Exercise:
Your answer should consist of the lines in the data below that contain "setEid".

*** Opening of Dataset ***

-- ==== Sys2Proof/Machine/Trust.lean ====
section
/-! DEFINITION. SPDM sessions, attestation, MCTP and PLDM (R322, R324, R332, R333, R343). Codes of requests, responses and message
types are those of DSP0274, DSP0236, DSP0239 and DSP0248, which the spec names (PRESUMED, log 30). -/

namespace Sys2Proof.Machine

/-- The endpoint answers from the exit of stage U1 (R343). -/
def State.answers (s : State) : Bool := s.powered && (s.ups.stage ≥ 2 || (s.ups.stage = 1 && s.ups.done))

/-! ### Identity (R332) -/

/-- SPDM slot 0: Oxevo root CA, Ronys intermediate, identity certificate, alias certificate with measurements 2 and 3. -/
def State.chain (s : State) : List Byte :=
  Config.rootCertificate ++ Config.intermediateCertificate ++ Config.identityCertificate s.id.deviceId.toNat ++
    Config.aliasCertificate s.sec.aliasKey (s.sec.boot2 ++ s.sec.boot3)

/-- A key as measurement 4 digests it: X and Y, or 132 zero bytes. -/
def keyBytes (k : Option PubKey) : List Byte :=
  match k with
  | some k => beBytes 66 k.x ++ beBytes 66 k.y
  | none => List.replicate 132 0

/-- The measurements of Table 14.7. -/
def State.measurement (s : State) (i : Nat) : List Byte :=
  match i with
  | 1 => slice Config.measuredRom 0 64
  | 2 => slice s.sec.boot2 0 64
  | 3 => slice s.sec.boot3 0 64
  | 4 => sha512 (keyBytes s.sec.installer ++ (List.range 16).flatMap fun n => keyBytes (tfind s.sec.operators n))
  | 5 => sha512 (leBytes 4 s.ups.cfgNow.toNat ++ leBytes 4 (s.pwr.cap + 65536 * s.ceiling) ++ leBytes 4 (b2n s.sec.makerAllow))
  | 6 => sha512 (slice s.sec.chainAtU2 0 16)
  | _ => []

/-! ### Responses (R322) -/

/-- A response, which the alias key signs (R332). -/
def respond (m : Medium) (code : Nat) (data : List Byte) (s : State) : State :=
  emit (.spdm m code (data ++ Config.signature s.sec.aliasKey data)) s

/-- An ERROR response: 1 invalid request, 3 busy, 4 unexpected request, 7 unsupported request. -/
def respondError (m : Medium) (why : Nat) (s : State) : State := respond m 0x7F [BitVec.ofNat 8 why] s

/-- A request that the negotiated algorithms must precede. -/
def afterNegotiation (m : Medium) (f : State → State) (s : State) : State :=
  if !s.answers then s else if s.sec.negotiated.contains m then f s else respondError m 4 s

/-- GET_VERSION: SPDM 1.2; the connection starts again. -/
def execGetVersion (m : Medium) (s : State) : Host.Outcome State Fault Refusal :=
  .next (if s.answers then
    respond m 0x04 [0x12] { s with sec := { s.sec with negotiated := s.sec.negotiated.filter (· ≠ m) } }
  else s)

/-- GET_CAPABILITIES. -/
def execGetCapabilities (m : Medium) (s : State) : Host.Outcome State Fault Refusal :=
  .next (if s.answers then respond m 0x61 [] s else s)

/-- NEGOTIATE_ALGORITHMS: P-521, SHA-512, secp521r1 and AES-256-GCM only. -/
def execNegotiateAlgorithms (m : Medium) (a : SpdmAlgorithms) (s : State) : Host.Outcome State Fault Refusal :=
  .next (if !s.answers then s
    else if a.ecdsaP521 && a.sha512 && a.secp521r1 && a.aes256gcm then
      respond m 0x63 [] { s with sec := { s.sec with negotiated := m :: s.sec.negotiated.filter (· ≠ m) } }
    else respondError m 1 s)

/-- GET_DIGESTS: of certificate slot 0. -/
def execGetDigests (m : Medium) (s : State) : Host.Outcome State Fault Refusal :=
  .next (afterNegotiation m (fun s => respond m 0x01 (sha512 s.chain) s) s)

/-- GET_CERTIFICATE: slot 0 only. -/
def execGetCertificate (m : Medium) (slot : Fin 8) (s : State) : Host.Outcome State Fault Refusal :=
  .next (afterNegotiation m (fun s => if slot.val = 0 then respond m 0x02 s.chain s else respondError m 1 s) s)

/-- CHALLENGE. -/
def execChallenge (m : Medium) (slot : Fin 8) (s : State) : Host.Outcome State Fault Refusal :=
  .next (afterNegotiation m (fun s => if slot.val = 0 then respond m 0x03 (sha512 s.chain) s else respondError m 1 s) s)

/-- GET_MEASUREMENTS: one index, or all of them with index 255; index 0 asks how many there are. -/
def execGetMeasurements (m : Medium) (index : BitVec 8) (s : State) : Host.Outcome State Fault Refusal :=
  .next (afterNegotiation m (fun s =>
    let i := index.toNat
    if i = 0 then respond m 0x60 [6] s
    else if i = 255 then respond m 0x60 ((List.range 6).flatMap fun j => s.measurement (j + 1)) s
    else if i ≤ 6 then respond m 0x60 (s.measurement i) s
    else respondError m 1 s) s)

/-! ### Sessions (R322, R324) -/

/-- KEY_EXCHANGE: a session begins to be established; at most 8 at once. -/
def execKeyExchange (m : Medium) (id : BitVec 32) (r : Requester) (s : State) : Host.Outcome State Fault Refusal :=
  .next (afterNegotiation m (fun s =>
    if s.sec.sessions.length ≥ 8 || (s.session id).isSome then respondError m 3 s
    else
      let x : Session := { id, medium := m, requester := r, finished := false, lastBeat := s.tim.now, epochKeys := 0 }
      respond m 0x64 (sha512 s.chain) { s with sec := { s.sec with sessions := s.sec.sessions ++ [x] } }) s)

def modSession (id : BitVec 32) (f : Session → Session) (s : State) : State :=
  { s with sec := { s.sec with sessions := s.sec.sessions.map fun x => if x.id = id then f x else x } }

/-- A session is gone; the bindings made under it are withdrawn. -/
def closeSession (id : BitVec 32) (s : State) : State :=
  withdrawWhere (fun b => b.session == id) false
    { s with sec := { s.sec with sessions := s.sec.sessions.filter fun x => x.id ≠ id } }

/-- FINISH: the session is open once its requester is verified. -/
def execFinish (id : BitVec 32) (verified : Bool) (s : State) : Host.Outcome State Fault Refusal :=
  .next (match s.session id with
    | some x =>
      if !s.answers || x.finished then s
      else if verified then respond x.medium 0x65 [] (modSession id (fun x => { x with finished := true, lastBeat := s.tim.now }) s)
      else respondError x.medium 1 (closeSession id s)
    | none => s)

/-- SPDM_HEARTBEAT. -/
def execSpdmHeartbeat (id : BitVec 32) (s : State) : Host.Outcome State Fault Refusal :=
  .next (match s.session id with
    | some x => if s.answers && x.finished then respond x.medium 0x68 [] (modSession id (fun x => { x with lastBeat := s.tim.now }) s) else s
    | none => s)

/-- SPDM_HEARTBEAT_MISSED: the 60 s period has passed without one. -/
def execSpdmHeartbeatMissed (id : BitVec 32) (s : State) : Host.Outcome State Fault Refusal :=
  .next (match s.session id with
    | some x => if s.answers && x.finished && x.lastBeat + 60000000000 ≤ s.tim.now then closeSession id s else s
    | none => s)

/-- KEY_UPDATE. -/
def execKeyUpdate (id : BitVec 32) (s : State) : Host.Outcome State Fault Refusal :=
  .next (match s.session id with
    | some x => if s.answers && x.finished then respond x.medium 0x69 [] (modSession id (fun x => { x with epochKeys := x.epochKeys + 1 }) s) else s
    | none => s)

/-- END_SESSION. -/
def execEndSession (id : BitVec 32) (s : State) : Host.Outcome State Fault Refusal :=
  .next (match s.session id with
    | some x => if s.answers && x.finished then respond x.medium 0x6C [] (closeSession id s) else s
    | none => s)

/-- SESSION_TRANSPORT_FAILURE. -/
def execSessionTransportFailure (id : BitVec 32) (s : State) : Host.Outcome State Fault Refusal :=
  .next (if s.powered && (s.session id).isSome then closeSession id s else s)

/-! ### MCTP control (R343) -/

/-- Each medium takes the EID that its bus owner assigns; 0 and 255 are no EIDs. -/
def setEid (m : Medium) (eid : BitVec 8) (s : State) : State :=
  if eid = 0 || eid = 255 then emit (.mctp m [1]) s
  else
    let s := match m with
      | .pcie => { s with mctp := { s.mctp with eidPcie := eid } }
      | .smbus => { s with mctp := { s.mctp with eidSmbus := eid } }
    emit (.mctp m [0, eid.toNat]) s

def State.eid (s : State) (m : Medium) : BitVec 8 :=
  match m with
  | .pcie => s.mctp.eidPcie
  | .smbus => s.mctp.eidSmbus

/-- MCTP_CONTROL; the message types are MCTP control, PLDM, SPDM and secured messages. -/
def execMctpControl (c : MctpControl) (s : State) : Host.Outcome State Fault Refusal :=
  .next (if !s.answers then s
    else
      match c with
      | .setEid m eid => setEid m eid s
      | .getEid m => emit (.mctp m [0, (s.eid m).toNat]) s
      | .getMessageTypes m => emit (.mctp m [0, 4, 0, 1, 5, 6]) s)

/-! ### PLDM (R343) -/

/-- A PLDM response: its command code, a completion code (0 success), its values. -/
def pldm (m : Medium) (code : Nat) (data : List Nat) (s : State) : State := emit (.pldm m code data) s

/-- Numeric sensors: input voltage in 10 mV, input power in W, the cap in force in W, THM_MAX of the dies 0, 1 and handle, the
hottest stack. -/
def State.numericSensor (s : State) (i : Nat) : Option Nat :=
  match i with
  | 0 => some s.pwr.vin
  | 1 => some s.pwr.input
  | 2 => some s.pwr.cap
  | 3 => some (s.thmMax % 256)
  | 4 => some (s.thmMax / 256 % 256)
  | 5 => some (s.thmMax / 65536 % 256)
  | 6 => some (s.thmMax / 16777216)
  | _ => none

/-- State sensors: UPS_STAGE.SERVICE, then each stack's health. -/
def State.stateSensor (s : State) (i : Nat) : Option Nat :=
  if i = 0 then some s.ups.service else if i ≤ 12 then some (s.stack (i - 1)).health.code else none

/-- GET_PDR_REPOSITORY_INFO: seven numeric and thirteen state sensors. -/
def execGetPdrRepositoryInfo (m : Medium) (s : State) : Host.Outcome State Fault Refusal :=
  .next (if s.answers then pldm m 0x50 [0, 20] s else s)

/-- GET_PDR: record r describes numeric sensor r - 1, or state sensor r - 8. -/
def execGetPdr (m : Medium) (record : Nat) (s : State) : Host.Outcome State Fault Refusal :=
  .next (if !s.answers then s
    else if 1 ≤ record && record ≤ 7 then pldm m 0x51 [0, record, 2, record - 1] s
    else if 8 ≤ record && record ≤ 20 then pldm m 0x51 [0, record, 4, record - 8] s
    else pldm m 0x51 [0x82] s)

/-- GET_SENSOR_READING. -/
def execGetSensorReading (m : Medium) (sensor : Nat) (s : State) : Host.Outcome State Fault Refusal :=
  .next (if !s.answers then s
    else
      match s.numericSensor sensor with
      | some v => pldm m 0x11 [0, v] s
      | none => pldm m 0x11 [0x80] s)

/-- GET_STATE_SENSOR_READINGS. -/
def execGetStateSensorReadings (m : Medium) (sensor : Nat) (s : State) : Host.Outcome State Fault Refusal :=
  .next (if !s.answers then s
    else
      match s.stateSensor sensor with
      | some v => pldm m 0x21 [0, v] s
      | none => pldm m 0x21 [0x80] s)

/-- SET_EVENT_RECEIVER. -/
def execSetEventReceiver (m : Medium) (eid : BitVec 8) (s : State) : Host.Outcome State Fault Refusal :=
  .next (if s.answers then
    pldm m 0x04 [0] { s with mctp := { s.mctp with receiver := some (m, eid) } }
  else s)

end Sys2Proof.Machine
end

*** Close of Dataset ***

Response to the task:
def setEid (m : Medium) (eid : BitVec 8) (s : State) : State :=
      | .setEid m eid => setEid m eid s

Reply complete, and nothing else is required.